Flamingo site in peril near Mumbai

Meena Menon

Bridge at a spot where 15,000-20,000 of them come annually

The area is designated an Important Bird Area Numbers have been rising since the 1990s

MUMBAI: With the long-pending Mumbai Trans Harbour Link (MTHL) project making progress, the fate of the flamingo habitat at Sewri Bay is almost sealed. Pre-qualification bidders for the project have been selected.

The Rs. 4,000-crore project involves building a 22-km bridge from Sewri in central Mumbai to Nhava, in Navi Mumbai (New Bombay). It will be built over an expanse of water that attracts thousands of migratory flamingoes every year, including the lesser flamingo, an endangered species.

The six-lane MTHL will be the world's longest sea bridge, after the two bridges at Hanzhou near Shanghai. The Maharashtra Government has appointed the Maharashtra State Road Development Corporation (MSRDC) as the agency to implement the project on a build-own-transfer (BOT) basis.

Minister for Public Works Anil Deshmukh said several studies had been done in the last 30 to 35 years vis-à-vis the project. It was recommended by a steering group under J.R.D. Tata appointed by the Maharashtra Government in 1980. The MSRDC conducted an environment impact assessment and a techno-feasibility study.

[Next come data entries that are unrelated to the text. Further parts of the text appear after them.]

/-! ## usedBy -/

@[simp] theorem State.usedBy_pending (n : Nat) : (s.usedBy n).pending = s.pending := rfl
@[simp] theorem State.usedBy_cclk (n : Nat) : (s.usedBy n).cclk = s.cclk := rfl
@[simp] theorem State.usedBy_ecpCount (n : Nat) : (s.usedBy n).ecpCount = s.ecpCount := rfl
@[simp] theorem State.usedBy_cwMap (n : Nat) : (s.usedBy n).cwMap = s.cwMap := rfl
@[simp] theorem State.usedBy_keepStore (n : Nat) : (s.usedBy n).keepStore = s.keepStore := rfl
@[simp] theorem State.usedBy_regs (n : Nat) : (s.usedBy n).regs = s.regs := rfl
@[simp] theorem State.usedBy_rdp (n : Nat) : (s.usedBy n).rdp = s.rdp := rfl
@[simp] theorem State.usedBy_fpmA (n : Nat) : (s.usedBy n).fpmA = s.fpmA := rfl
@[simp] theorem State.usedBy_fpmB (n : Nat) : (s.usedBy n).fpmB = s.fpmB := rfl
@[simp] theorem State.usedBy_pmapA (n : Nat) : (s.usedBy n).pmapA = s.pmapA := rfl
@[simp] theorem State.usedBy_pmapB (n : Nat) : (s.usedBy n).pmapB = s.pmapB := rfl
@[simp] theorem State.usedBy_streams (n : Nat) : (s.usedBy n).streams = s.streams := rfl
@[simp] theorem State.usedBy_entries (n : Nat) : (s.usedBy n).entries = s.entries := rfl
@[simp] theorem State.usedBy_fetch (n : Nat) : (s.usedBy n).fetch = s.fetch := rfl
@[simp] theorem State.usedBy_ferry (n : Nat) : (s.usedBy n).ferry = s.ferry := rfl
@[simp] theorem State.usedBy_harb (n : Nat) : (s.usedBy n).harb = s.harb := rfl
@[simp] theorem State.usedBy_cores (n : Nat) : (s.usedBy n).cores = s.cores := rfl
@[simp] theorem State.usedBy_disp (n : Nat) : (s.usedBy n).disp = s.disp := rfl
@[simp] theorem State.usedBy_ports (n : Nat) : (s.usedBy n).ports = s.ports := rfl
@[simp] theorem State.usedBy_scales (n : Nat) : (s.usedBy n).scales = s.scales := rfl
@[simp] theorem State.usedBy_lhse (n : Nat) : (s.usedBy n).lhse = s.lhse := rfl
@[simp] theorem State.usedBy_trace (n : Nat) : (s.usedBy n).trace = s.trace := rfl
@[simp] theorem State.usedBy_progT (n : Nat) : (s.usedBy n).progT = s.progT := rfl
@[simp] theorem State.usedBy_sync (n : Nat) : (s.usedBy n).sync = s.sync := rfl
@[simp] theorem State.usedBy_land (n : Nat) : (s.usedBy n).land = s.land := rfl
@[simp] theorem State.usedBy_shoal (n : Nat) : (s.usedBy n).shoal = s.shoal := rfl
@[simp] theorem State.usedBy_aud (n : Nat) : (s.usedBy n).aud = s.aud := rfl
@[simp] theorem State.usedBy_reef (n : Nat) : (s.usedBy n).reef = s.reef := rfl
@[simp] theorem State.usedBy_mmp (n : Nat) : (s.usedBy n).mmp = s.mmp := rfl
@[simp] theorem State.usedBy_fap (n : Nat) : (s.usedBy n).fap = s.fap := rfl
@[simp] theorem State.usedBy_mmpGen (n : Nat) : (s.usedBy n).mmpGen = s.mmpGen := rfl
@[simp] theorem State.usedBy_fapGen (n : Nat) : (s.usedBy n).fapGen = s.fapGen := rfl
@[simp] theorem State.usedBy_rst (n : Nat) : (s.usedBy n).rst = s.rst := rfl
@[simp] theorem State.usedBy_time (n : Nat) : (s.usedBy n).time = s.time := rfl
@[simp] theorem State.usedBy_tsync (n : Nat) : (s.usedBy n).tsync = s.tsync := rfl
@[simp] theorem State.usedBy_view (n : Nat) : (s.usedBy n).view = s.view := rfl
@[simp] theorem State.usedBy_viewHeld (n : Nat) : (s.usedBy n).viewHeld = s.viewHeld := rfl
@[simp] theorem State.usedBy_pwr (n : Nat) : (s.usedBy n).pwr = s.pwr := rfl
@[simp] theorem State.usedBy_bcon (n : Nat) : (s.usedBy n).bcon = s.bcon := rfl
@[simp] theorem State.usedBy_cw (n : Nat) : (s.usedBy n).cw = s.cw := rfl
@[simp] theorem State.usedBy_keep (n : Nat) : (s.usedBy n).keep = s.keep := rfl
@[simp] theorem State.usedBy_test (n : Nat) : (s.usedBy n).test = s.test := rfl

/-! ## progress -/

@[simp] theorem State.progress_pending (p : BitVec 4) : (s.progress p).pending = s.pending := rfl
@[simp] theorem State.progress_freeCtr (p : BitVec 4) : (s.progress p).freeCtr = s.freeCtr := rfl
@[simp] theorem State.progress_cclk (p : BitVec 4) : (s.progress p).cclk = s.cclk := rfl
@[simp] theorem State.progress_ecpCount (p : BitVec 4) : (s.progress p).ecpCount = s.ecpCount := rfl
@[simp] theorem State.progress_cwMap (p : BitVec 4) : (s.progress p).cwMap = s.cwMap := rfl
@[simp] theorem State.progress_keepStore (p : BitVec 4) : (s.progress p).keepStore = s.keepStore := rfl
@[simp] theorem State.progress_regs (p : BitVec 4) : (s.progress p).regs = s.regs := rfl
@[simp] theorem State.progress_rdp (p : BitVec 4) : (s.progress p).rdp = s.rdp := rfl
@[simp] theorem State.progress_fpmA (p : BitVec 4) : (s.progress p).fpmA = s.fpmA := rfl
@[simp] theorem State.progress_fpmB (p : BitVec 4) : (s.progress p).fpmB = s.fpmB := rfl
@[simp] theorem State.progress_pmapA (p : BitVec 4) : (s.progress p).pmapA = s.pmapA := rfl
@[simp] theorem State.progress_pmapB (p : BitVec 4) : (s.progress p).pmapB = s.pmapB := rfl
@[simp] theorem State.progress_streams (p : BitVec 4) : (s.progress p).streams = s.streams := rfl
@[simp] theorem State.progress_entries (p : BitVec 4) : (s.progress p).entries = s.entries := rfl
@[simp] theorem State.progress_fetch (p : BitVec 4) : (s.progress p).fetch = s.fetch := rfl
@[simp] theorem State.progress_ferry (p : BitVec 4) : (s.progress p).ferry = s.ferry := rfl
@[simp] theorem State.progress_harb (p : BitVec 4) : (s.progress p).harb = s.harb := rfl
@[simp] theorem State.progress_cores (p : BitVec 4) : (s.progress p).cores = s.cores := rfl
@[simp] theorem State.progress_disp (p : BitVec 4) : (s.progress p).disp = s.disp := rfl
@[simp] theorem State.progress_ports (p : BitVec 4) : (s.progress p).ports = s.ports := rfl
@[simp] theorem State.progress_scales (p : BitVec 4) : (s.progress p).scales = s.scales := rfl
@[simp] theorem State.progress_lhse (p : BitVec 4) : (s.progress p).lhse = s.lhse := rfl
@[simp] theorem State.progress_trace (p : BitVec 4) : (s.progress p).trace = s.trace := rfl
@[simp] theorem State.progress_sync (p : BitVec 4) : (s.progress p).sync = s.sync := rfl
@[simp] theorem State.progress_land (p : BitVec 4) : (s.progress p).land = s.land := rfl
@[simp] theorem State.progress_shoal (p : BitVec 4) : (s.progress p).shoal = s.shoal := rfl
@[simp] theorem State.progress_aud (p : BitVec 4) : (s.progress p).aud = s.aud := rfl
@[simp] theorem State.progress_reef (p : BitVec 4) : (s.progress p).reef = s.reef := rfl
@[simp] theorem State.progress_mmp (p : BitVec 4) : (s.progress p).mmp = s.mmp := rfl
@[simp] theorem State.progress_fap (p : BitVec 4) : (s.progress p).fap = s.fap := rfl
@[simp] theorem State.progress_mmpGen (p : BitVec 4) : (s.progress p).mmpGen = s.mmpGen := rfl
@[simp] theorem State.progress_fapGen (p : BitVec 4) : (s.progress p).fapGen = s.fapGen := rfl
@[simp] theorem State.progress_rst (p : BitVec 4) : (s.progress p).rst = s.rst := rfl
@[simp] theorem State.progress_time (p : BitVec 4) : (s.progress p).time = s.time := rfl
@[simp] theorem State.progress_tsync (p : BitVec 4) : (s.progress p).tsync = s.tsync := rfl
@[simp] theorem State.progress_view (p : BitVec 4) : (s.progress p).view = s.view := rfl
@[simp] theorem State.progress_viewHeld (p : BitVec 4) : (s.progress p).viewHeld = s.viewHeld := rfl
@[simp] theorem State.progress_pwr (p : BitVec 4) : (s.progress p).pwr = s.pwr := rfl
@[simp] theorem State.progress_bcon (p : BitVec 4) : (s.progress p).bcon = s.bcon := rfl
@[simp] theorem State.progress_cw (p : BitVec 4) : (s.progress p).cw = s.cw := rfl
@[simp] theorem State.progress_keep (p : BitVec 4) : (s.progress p).keep = s.keep := rfl
@[simp] theorem State.progress_test (p : BitVec 4) : (s.progress p).test = s.test := rfl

He said these "comprehensive" environment studies were submitted to the Ministry of Environment and Forests (MoEF), which issued environmental clearance on March 11, 2005.

The MSRDC invited bids for pre-qualification of entrepreneurs by advertising for global tenders. While six consortia submitted pre-qualification bids, only three were approved. The bids will be received in three months and work is likely to be awarded in December 2006.

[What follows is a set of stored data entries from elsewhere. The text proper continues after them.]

theorem State.dropFlits_kept {q : Q4} (s : State) (f : CmdWho → Bool) (hk : Kept q s) : Kept q (State.dropFlits s f) := by
  unfold State.dropFlits
  try dsimp only
  repeat' first
    | with_reducible assumption
    | simp only [Kept.mk_iff]
    | with_reducible apply K5.of
    | with_reducible apply K5.step
    | with_reducible exact id
    | with_reducible exact Tbl.wf_filter
    | exact fun _ => rfl
    | (intro _; try dsimp only)

theorem State.abort_kept {q : Q4} (s : State) (k : EKey) (code : BitVec 8) (hk : Kept q s) : Kept q (State.abort s k code) := by
  unfold State.abort
  try dsimp only
  repeat' first
    | with_reducible assumption
    | with_reducible apply Kept.ite
    | with_reducible apply State.setEntry_kept
    | with_reducible apply State.voidWaiters_kept
    | with_reducible apply State.freeThread_kept
    | with_reducible apply State.tryDone_kept
    | with_reducible apply State.dropFlits_kept
    | simp only [Kept.mk_iff]
    | with_reducible apply K5.of
    | with_reducible apply K5.step
    | with_reducible exact id
    | exact fun _ => rfl
    | split
    | refine KeptP.of_eq (by with_reducible assumption) ?_
    | refine Kept.of_pair (by with_reducible assumption) ?_
    | (intro _; try dsimp only)

theorem State.ctxLine1_kept {q : Q4} (s : State) (p : BitVec 4) (ctx : BitVec 16) (f : Line → Line) (ch : CtxChange) (hk : Kept q s) : Kept q (State.ctxLine1 s p ctx f ch) := by
  unfold State.ctxLine1
  try dsimp only
  repeat' first
    | with_reducible assumption
    | with_reducible apply Kept.ite
    | with_reducible apply State.setSlot_kept
    | with_reducible apply State.read_kept
    | simp only [Kept.mk_iff]
    | with_reducible apply K5.of
    | with_reducible apply K5.step
    | with_reducible exact id
    | exact fun _ => rfl
    | split
    | refine KeptP.of_eq (by with_reducible assumption) ?_
    | refine Kept.of_pair (by with_reducible assumption) ?_
    | (intro _; try dsimp only)

theorem State.loseLaunches_kept {q : Q4} (s : State) (p : BitVec 4) (ctx : BitVec 16) (code : BitVec 8) (hk : Kept q s) : Kept q (State.loseLaunches s p ctx code) := by
  unfold State.loseLaunches
  try dsimp only
  repeat' first
    | with_reducible assumption
    | with_reducible apply State.updStream_kept
    | with_reducible apply State.refuseLaunch_kept
    | with_reducible apply State.voidWaiters_kept
    | with_reducible apply State.abort_kept
    | (with_reducible apply Kept.foldl <;> first | (intro _ _ _; try dsimp only) | skip)
    | (with_reducible apply Kept.foldl_fst <;> first | (intro _ _ _; try dsimp only) | skip)
    | (with_reducible apply Kept.foldl_snd <;> first | (intro _ _ _; try dsimp only) | skip)
    | simp only [Kept.mk_iff]
    | with_reducible apply K5.of
    | with_reducible apply K5.step
    | with_reducible exact id
    | with_reducible exact Tbl.wf_filter
    | exact fun _ => rfl
    | split
    | refine KeptP.of_eq (by with_reducible assumption) ?_
    | refine Kept.of_pair (by with_reducible assumption) ?_
    | (intro _; try dsimp only)

theorem State.loseCtx_kept {q : Q4} (s : State) (p : BitVec 4) (ctx : BitVec 16) (reason : BitVec 8) (stream : BitVec 20) (code : BitVec 8) (hk : Kept q s) : Kept q (State.loseCtx s p ctx reason stream code) := by
  unfold State.loseCtx
  try dsimp only
  repeat' first
    | with_reducible assumption
    | with_reducible apply Kept.ite
    | with_reducible apply State.bump_kept
    | with_reducible apply State.ctxLine1_kept
    | with_reducible apply State.loseLaunches_kept
    | simp only [Kept.mk_iff]
    | with_reducible apply K5.of
    | with_reducible apply K5.step
    | with_reducible exact id
    | exact fun _ => rfl
    | split
    | refine KeptP.of_eq (by with_reducible assumption) ?_
    | refine Kept.of_pair (by with_reducible assumption) ?_
    | (intro _; try dsimp only)

theorem State.ctxFault_kept {q : Q4} (s : State) (v : Event) (p : BitVec 4) (ctx : BitVec 16) (stream : BitVec 14) (code : BitVec 8) (hk : Kept q s) : Kept q (State.ctxFault s v p ctx stream code) := by
  unfold State.ctxFault
  repeat' first
    | with_reducible assumption
    | with_reducible apply State.raise_kept
    | with_reducible apply State.loseCtx_kept

/-! Functions of Machine/Scale.lean. -/

theorem State.setScale_kept {q : Q4} (s : State) (n : Nat) (x : ScaleE) (hk : Kept q s) : Kept q (State.setScale s n x) := by
  unfold State.setScale
  try dsimp only
  repeat' first
    | with_reducible assumption
    | simp only [Kept.mk_iff]
    | with_reducible apply K5.of
    | with_reducible apply K5.step
    | with_reducible exact id
    | exact Tbl.wf_set
    | exact fun _ => rfl
    | (intro _; try dsimp only)

theorem State.scaleReport_kept {q : Q4} (s : State) (n : Nat) (amax : Word) (clips : Word) (elems : Word) (send : Bool) (hk : Kept q s) : Kept q (State.scaleReport s n amax clips elems send) := by
  unfold State.scaleReport
  try dsimp only
  repeat' first
    | with_reducible assumption
    | with_reducible apply Kept.ite
    | with_reducible apply State.bump_kept
    | with_reducible apply State.setErr_kept
    | with_reducible apply State.setScale_kept
    | simp only [Kept.mk_iff]
    | with_reducible apply K5.of
    | with_reducible apply K5.step
    | with_reducible exact id
    | with_reducible exact Tbl.wf_filter
    | exact fun _ => rfl
    | split
    | (intro _; try dsimp only)

theorem State.scalInit_kept {q : Q4} (s : State) (v : Word) (hk : Kept q s) : Kept q (State.scalInit s v) := by
  unfold State.scalInit
  try dsimp only
  repeat' first
    | with_reducible assumption
    | with_reducible apply Kept.ite
    | with_reducible apply State.setErr_kept
    | with_reducible apply State.setScale_kept
    | simp only [Kept.mk_iff]
    | with_reducible apply K5.of
    | with_reducible apply K5.step
    | with_reducible exact id
    | exact fun _ => rfl
    | split

theorem State.scalCfg_kept {q : Q4} (s : State) (v : Word) (hk : Kept q s) : Kept q (State.scalCfg s v) := by
  unfold State.scalCfg
  try dsimp only
  repeat' first
    | with_reducible assumption
    | with_reducible apply Kept.ite
    | with_reducible apply State.setErr_kept
    | with_reducible apply State.setScale_kept
    | simp only [Kept.mk_iff]
    | with_reducible apply K5.of
    | with_reducible apply K5.step
    | with_reducible exact id
    | exact fun _ => rfl
    | split

/-! Functions of Machine/Work.lean. -/

theorem State.skipInsn_kept {q : Q4} (s : State) (c : BitVec 4) (t : BitVec 3) (code : Nat) (op : Option Nat) (hk : Kept q s) : Kept q (State.skipInsn s c t code op) := by
  unfold State.skipInsn
  try dsimp only
  repeat' first
    | with_reducible assumption
    | with_reducible apply Kept.ite
    | with_reducible apply State.bump_kept
    | with_reducible apply State.setErr_kept
    | with_reducible apply State.setEntry_kept
    | with_reducible apply State.setThread_kept
    | with_reducible apply State.raise_kept
    | with_reducible apply State.issued_kept
    | simp only [Kept.mk_iff]
    | with_reducible apply K5.of
    | with_reducible apply K5.step
    | with_reducible exact id
    | with_reducible exact Tbl.wf_filter
    | exact fun _ => rfl
    | split
    | refine KeptP.of_eq (by with_reducible assumption) ?_
    | refine Kept.of_pair (by with_reducible assumption) ?_
    | (intro _; try dsimp only)

theorem State.endThread_kept {q : Q4} (s : State) (c : BitVec 4) (t : BitVec 3) (hk : Kept q s) : Kept q (State.endThread s c t) := by
  unfold State.endThread
  try dsimp only
  repeat' first
    | with_reducible assumption
    | with_reducible apply State.updEntry_kept
    | with_reducible apply State.setThread_kept
    | with_reducible apply State.tryDone_kept
    | simp only [Kept.mk_iff]
    | with_reducible apply K5.of
    | with_reducible apply K5.step
    | with_reducible exact id
    | exact fun _ => rfl
    | split
    | refine KeptP.of_eq (by with_reducible assumption) ?_
    | refine Kept.of_pair (by with_reducible assumption) ?_
    | (intro _; try dsimp only)

theorem State.retire_kept {q : Q4} (s : State) (c : BitVec 4) (t : BitVec 3) (pc : Nat) (hk : Kept q s) : Kept q (State.retire s c t pc) := by
  unfold State.retire
  try dsimp only
  repeat' first
    | with_reducible assumption
    | with_reducible apply Kept.ite
    | with_reducible apply State.progress_kept
    | with_reducible apply State.setThread_kept
    | with_reducible apply State.skipInsn_kept
    | with_reducible apply State.endThread_kept
    | simp only [Kept.mk_iff]
    | with_reducible apply K5.of
    | with_reducible apply K5.step
    | with_reducible exact id
    | exact fun _ => rfl
    | split
    | refine KeptP.of_eq (by with_reducible assumption) ?_
    | refine Kept.of_pair (by with_reducible assumption) ?_
    | (intro _; try dsimp only)

theorem State.windowLeaves_kept {q : Q4} (s : State) (e : Entry) (hk : Kept q s) : Kept q (State.windowLeaves s e) := by
  unfold State.windowLeaves
  try dsimp only
  repeat' first
    | with_reducible assumption
    | with_reducible apply Kept.ite
    | with_reducible apply State.setThread_kept
    | with_reducible apply State.retry_kept
    | simp only [Kept.mk_iff]
    | with_reducible apply K5.of
    | with_reducible apply K5.step
    | with_reducible exact id
    | with_reducible exact Tbl.wf_filter
    | exact fun _ => rfl
    | split
    | refine KeptP.of_eq (by with_reducible assumption) ?_
    | refine Kept.of_pair (by with_reducible assumption) ?_
    | (intro _; try dsimp only)

theorem State.opError_kept {q : Q4} (s : State) (k : EKey) (e : Entry) (port : Nat) (kind : BitVec 8) (status : BitVec 8) (detail : BitVec 8) (opidx : BitVec 8) (code : BitVec 8) (hk : Kept q s) : Kept q (State.opError s k e port kind status detail opidx code) := by
  unfold State.opError
  try dsimp only
  repeat' first
    | with_reducible assumption
    | with_reducible apply State.wr_kept
    | with_reducible apply State.bump_kept
    | with_reducible apply State.setErr_kept
    | with_reducible apply State.ctxFault_kept
    | simp only [Kept.mk_iff]
    | with_reducible apply K5.of
    | with_reducible apply K5.step
    | with_reducible exact id
    | with_reducible exact Tbl.wf_filter
    | exact fun _ => rfl
    | split
    | (intro _; try dsimp only)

Environmentalists are opposed to the trans-harbour link, as the bridge will be built at a spot where 15,000 to 20,000 flamingoes come every year.

Sunjoy Monga, naturalist, who launched a campaign to save Mumbai's flamingoes last year, said about 95 per cent of the birds that migrated were lesser flamingoes, a threatened species. The lesser flamingo prefer brackish water, are habitat-specific and spend nearly eight and a half months at Sewri each year. The number of flamingo visitors has risen steadily since the 1990s. The Bay is shallow, sheltered and has appropriate food for the flamingoes.

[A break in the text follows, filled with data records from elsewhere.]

theorem State.chanTake_kept {q : Q4} (s : State) (ch : BitVec 4) (hk : Kept q s) : Kept q (State.chanTake s ch) := by
  unfold State.chanTake
  try dsimp only
  repeat' first
    | with_reducible assumption
    | with_reducible apply Kept.ite
    | with_reducible apply State.updEntry_kept
    | with_reducible apply State.readLines_kept
    | with_reducible apply State.unqueue_kept
    | with_reducible apply State.takeHeader_kept
    | with_reducible apply State.setChan_kept
    | simp only [Kept.mk_iff]
    | with_reducible apply K5.of
    | with_reducible apply K5.step
    | with_reducible exact id
    | with_reducible exact Tbl.wf_filter
    | exact fun _ => rfl
    | split
    | refine KeptP.of_eq (by with_reducible assumption) ?_
    | refine Kept.of_pair (by with_reducible assumption) ?_
    | (intro _; try dsimp only)

theorem execChannelTakeStream_kept {q : Q4} (ch : BitVec 4) (s : State) (hk : Kept q s) : KeptO q (execChannelTakeStream ch s) := by
  unfold execChannelTakeStream
  try dsimp only
  repeat' first
    | with_reducible assumption
    | exact KeptO.fault
    | exact KeptO.refused
    | with_reducible apply KeptO.next
    | with_reducible apply KeptO.ite
    | with_reducible apply State.chanTake_kept
    | with_reducible apply Kept.ite
    | simp only [Kept.mk_iff]
    | with_reducible apply K5.of
    | with_reducible apply K5.step
    | with_reducible exact id
    | with_reducible exact Tbl.wf_filter
    | exact fun _ => rfl
    | split
    | (intro _; try dsimp only)

theorem State.sliceN_kept {q : Q4} (s : State) (ch : BitVec 4) (k : EKey) (hk : Kept q s) : ∀ n, Kept q (s.sliceN ch k n) := by
  intro n
  induction n generalizing s k with
  | zero => exact hk
  | succ n ih =>
    unfold State.sliceN
    dsimp only
    repeat' first
      | with_reducible assumption
      | with_reducible apply ih
      | with_reducible apply State.setEntry_kept
      | with_reducible apply State.emit_kept
      | with_reducible apply State.chanTake_kept
      | with_reducible apply State.ferryDone_kept
      | with_reducible apply State.updEntry_kept
      | split

theorem execFerrySlice_kept {q : Q4} (s : State) (hk : Kept q s) : KeptO q (execFerrySlice s) := by
  unfold execFerrySlice
  try dsimp only
  repeat' first
    | with_reducible assumption
    | exact KeptO.fault
    | exact KeptO.refused
    | with_reducible apply KeptO.next
    | with_reducible apply KeptO.ite
    | with_reducible apply State.bumpWrap_kept
    | with_reducible apply State.updEntry_kept
    | with_reducible apply State.settle_kept
    | with_reducible apply State.storeFull_kept
    | with_reducible apply State.sliceN_kept
    | simp only [Kept.mk_iff]
    | with_reducible apply K5.of
    | with_reducible apply K5.step
    | with_reducible exact id
    | with_reducible exact Tbl.wf_filter
    | exact fun _ => rfl
    | split
    | refine KeptP.of_eq (by with_reducible assumption) ?_
    | refine Kept.of_pair (by with_reducible assumption) ?_
    | (intro _; try dsimp only)

theorem execRingReadReturn_kept {q : Q4} (mtag : BitVec 8) (gen : BitVec 4) (err : Bool) (lines : List Line) (s : State) (hk : Kept q s) : KeptO q (execRingReadReturn mtag gen err lines s) := by
  unfold execRingReadReturn
  try dsimp only
  repeat' first
    | with_reducible assumption
    | exact KeptO.fault
    | with_reducible apply KeptO.next
    | with_reducible apply KeptO.ite
    | with_reducible apply Kept.ite
    | with_reducible apply State.setStream_kept
    | with_reducible apply State.answer_kept
    | with_reducible apply State.freeChan_kept
    | with_reducible apply State.streamFault_kept
    | with_reducible apply State.settle_kept
    | with_reducible apply State.ring_kept
    | with_reducible apply State.cachePut_kept
    | with_reducible apply State.fetchGo_kept
    | (with_reducible apply Kept.foldl <;> first | (intro _ _ _; try dsimp only) | skip)
    | (with_reducible apply Kept.foldl_fst <;> first | (intro _ _ _; try dsimp only) | skip)
    | (with_reducible apply Kept.foldl_snd <;> first | (intro _ _ _; try dsimp only) | skip)
    | simp only [Kept.mk_iff]
    | with_reducible apply K5.of
    | with_reducible apply K5.step
    | with_reducible exact id
    | exact fun _ => rfl
    | split
    | refine KeptP.of_eq (by with_reducible assumption) ?_
    | refine Kept.of_pair (by with_reducible assumption) ?_
    | (intro _; try dsimp only)

theorem State.aheadRead_kept {q : Q4} (s : State) (k : EKey) (a : Addr) (n : Nat) (hk : Kept q s) : Kept q (State.aheadRead s k a n) := by
  unfold State.aheadRead
  try dsimp only
  repeat' first
    | with_reducible assumption
    | with_reducible apply State.readLines_kept
    | with_reducible apply State.read_kept
    | simp only [Kept.mk_iff]
    | with_reducible apply K5.of
    | with_reducible apply K5.step
    | with_reducible exact id
    | with_reducible exact Tbl.wf_filter
    | exact fun _ => rfl
    | split
    | (intro _; try dsimp only)

theorem State.inputAhead_kept {q : Q4} (s : State) (n : BitVec 14) (h : Line) (hk : Kept q s) : Kept q (State.inputAhead s n h) := by
  unfold State.inputAhead
  try dsimp only
  repeat' first
    | with_reducible assumption
    | with_reducible apply Kept.ite
    | with_reducible apply State.aheadRead_kept
    | simp only [Kept.mk_iff]
    | with_reducible apply K5.of
    | with_reducible apply K5.step
    | with_reducible exact id
    | with_reducible exact Tbl.wf_filter
    | exact fun _ => rfl
    | split
    | refine KeptP.of_eq (by with_reducible assumption) ?_
    | refine Kept.of_pair (by with_reducible assumption) ?_
    | (intro _; try dsimp only)

theorem execPrefetch_kept {q : Q4} (stream : BitVec 14) (s : State) (hk : Kept q s) : KeptO q (execPrefetch stream s) := by
  unfold execPrefetch
  try dsimp only
  repeat' first
    | with_reducible assumption
    | exact KeptO.fault
    | exact KeptO.refused
    | with_reducible apply KeptO.next
    | with_reducible apply KeptO.ite
    | with_reducible apply Kept.ite
    | with_reducible apply State.read_kept
    | with_reducible apply State.ring_kept
    | with_reducible apply State.inputAhead_kept
    | simp only [Kept.mk_iff]
    | with_reducible apply K5.of
    | with_reducible apply K5.step
    | with_reducible exact id
    | with_reducible exact Tbl.wf_filter
    | exact fun _ => rfl
    | split
    | refine KeptP.of_eq (by with_reducible assumption) ?_
    | refine Kept.of_pair (by with_reducible assumption) ?_
    | (intro _; try dsimp only)

theorem State.land2Retry_kept {q : Q4} (s : State) (n : BitVec 14) (hk : Kept q s) : Kept q (State.land2Retry s n) := by
  unfold State.land2Retry
  try dsimp only
  repeat' first
    | with_reducible assumption
    | with_reducible apply State.land2_kept
    | with_reducible apply Kept.ite
    | (with_reducible apply Kept.foldl <;> first | (intro _ _ _; try dsimp only) | skip)
    | (with_reducible apply Kept.foldl_fst <;> first | (intro _ _ _; try dsimp only) | skip)
    | (with_reducible apply Kept.foldl_snd <;> first | (intro _ _ _; try dsimp only) | skip)
    | simp only [Kept.mk_iff]
    | with_reducible apply K5.of
    | with_reducible apply K5.step
    | with_reducible exact id
    | with_reducible exact Tbl.wf_filter
    | exact fun _ => rfl
    | split
    | (intro _; try dsimp only)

According to the clearance guidelines issued by the MoEF, silence zones must be created about 2 km from Sewri. As the Elephanta Caves are situated about 3 km from the proposed sea link, the Archaeological Survey of India too needed to give a no objection certificate which has come. The concept of "silence zones" was meaningless, Mr. Monga said. "You are building such a huge bridge and you cannot rule out the amount of work and noise that will be generated. The construction will irrevocably alter the nature of the Bay."

The environmentalists are not against the Trans Harbour Link per se. Two years ago, they had suggested that the bridge be realigned to save the birds.

The area is designated an Important Bird Area (IBA) and is a popular spot for viewing birds.